The Puzzle library
The Puzzle library is designed to quickly find visually similar images (gif, png, jpg), even if they have been resized, recompressed, recolored or slightly modified. The library is free, lightweight yet very fast, configurable, easy to use and it has been designed with security in mind.
The Puzzle library is designed to quickly find visually similar images (GIF, PNG, JPG), even if they have been resized, recompressed, recolored or slightly modified.
The library is free, lightweight yet very fast, configurable, easy to use and
it has been designed with security in mind.
This is a C library, but is also comes with a command-line tool and PHP bindings.
LIBPUZZLE 0.11 HAS BEEN RELEASED ON MARCH 24, 2009
The library is a free implementation of the algorithm published as an image signature for any kind of image by H. Chi Wong, Marshall Bern and David Goldberg.
The first step splits a bitmap picture into blocks. This is a “summary” of the picture, after an initial automatic cropping of featureless borders.
The relationships between adjacent blocks construct a vector (PuzzleCvec), that is the signature of the picture.

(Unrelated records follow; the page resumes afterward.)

-- ==== Sys2Proof/Tests/Slice0.lean ====
section
/-!
SUPPORT. Tests of the model: ill-formed operands refused, worked examples of the manual and hand calculations from it, and for every
statement a state and operands that meet its hypotheses.
-/
namespace Sys2Proof.Tests
open Sys2Proof Sys2Proof.Machine

/-- A tile in a phase, READY, its reference and its crystal running, with its core changed. -/
def tile (ph : Phase) (f : Core → Core) : State :=
  { State.reset with core := f { State.reset.core with pw := { State.reset.core.pw with
    phase := ph, ready := true, refbuf := true, refrdy := true, xtal := .running } } }

/-- Port 0 in a link state. -/
def linked (f : LinkPort → LinkPort) (c : Core) : Core :=
  { c with lnk := modifyAt c.lnk 0 (fun l => f { l with mon := .live, cfg := { l.cfg with mode := 1#2 } }) }

/-- A tenant's identity and sequence in a CMD of this tile's host. -/
def host0 : CmdCtx := { tenant := 0, auth := true, urg := false, frag := false, last := false, src := 0#10, seq := 1#16 }

/-- A HELLO of a tile with this UID. -/
def hello (uid : Uid) : Hello := { Hello.ofBytes [] with uid := uid, port := 3#3, posValid := true, u := 1#8 }

/-- A frame that waits with a body. -/
def frameOf (b : LinkBody) : TxFrame := { body := b, lseq := none, tries := 0, carries := none, again := false }

theorem wit_SupplyCommandsComplete :
    (tile .unpowered id).core.pw.phase = .unpowered ∧ isPowered (tile .run id).core ∧
    ((tile .off id).core.pw.phase = .off ∧ (tile .off id).core.pw.holdPin = false) ∧
    (isPowered (tile .quiet id).core ∧ (tile .quiet id).core.hg.relay = [] ∧ (tile .quiet id).core.keys.caretaker.held = none ∧
      (tile .quiet id).core.nvm.allocPending = none ∧ (tile .quiet id).core.nvm.mapPending = [] ∧
      (tile .quiet id).core.nvm.faultsSaved = none) ∧
    (tile .quiet (fun c => { c with nvm := { c.nvm with mapPending := [⟨4#8, 3#8, 0#8, 2#8⟩] } })).core.nvm.mapPending ≠ [] := by
  unfold isPowered; decide

theorem wit_ResetAndHoldCommandsComplete :
    (isPowered (tile .bare id).core ∧ (tile .bare id).core.pw.holdVio = false) ∧
    (let s := tile .reset (fun c => { c with pw := { c.pw with holdTesten := true, holdVio := true, xtal := .starting } })
     s.core.pw.phase = .reset ∧ s.core.pw.holdTesten = true ∧ s.core.pw.holdVio = true ∧ s.core.pw.xtal ≠ .running) ∧
    (tile .off id).core.pw.phase = .off ∧ (isPowered (tile .doze id).core ∧ (tile .doze id).core.pw.xtal = .running) := by
  unfold isPowered; decide

theorem wit_LockAndReferenceComplete :
    (let s := tile .boot id
     s.core.pw.phase = .boot ∧ s.core.nvm.slotA.marker = none ∧ s.core.nvm.slotB.marker = none) ∧
    (let s := tile .watch (fun c => { c with slot := some .a, pw := { c.pw with waking := true, wakeTarget := .quiet, floor := 2#4 } })
     (s.core.pw.phase = .doze ∨ s.core.pw.phase = .watch) ∧ s.core.pw.waking = true ∧ s.core.pw.wakeTarget = .quiet ∧
     s.core.pw.floor = 2#4 ∧ s.core.slot.isSome = true ∧ s.core.rep.bistf = false ∧ s.core.pw.csWoke = false ∧ s.core.hg.relay = []) ∧
    (let s := tile .bare (fun c => { c with pw := { c.pw with refrdy := false } })
     s.core.pw.refbuf = true ∧ s.core.pw.refrdy = false) := by decide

The similarity between two pictures can be characterized as the normalized distance between two PuzzleCvec vectors.
A typical image signature only requires 182 bytes, using the built-in compression/decompression functions.
Similar signatures share identical “words”, ie. identical sequences of values at the same positions. By using compound indexes (word + position), the set of possible similar vectors is dramatically reduced, and in most cases, no vector distance actually requires to get computed.
Indexing through words and positions also makes it easy to split the data into multiple tables and servers.
So yes, the Puzzle library is certainely not incompatible with projects that need to index millions of pictures.
The puzzle library is free. It is released under the 2-clauses BSD public license.
Permission to use, copy, modify, and distribute this software for any purpose with or without fee is hereby granted, provided that the original copyright appear in all copies.
The library relies on the GD Library in order to load bitmap pictures.
It is known to compile and to work on recent Linux and OpenBSD systems, amd64 and i386, but it also probably works on other operating systems with minor (if any) tweaks.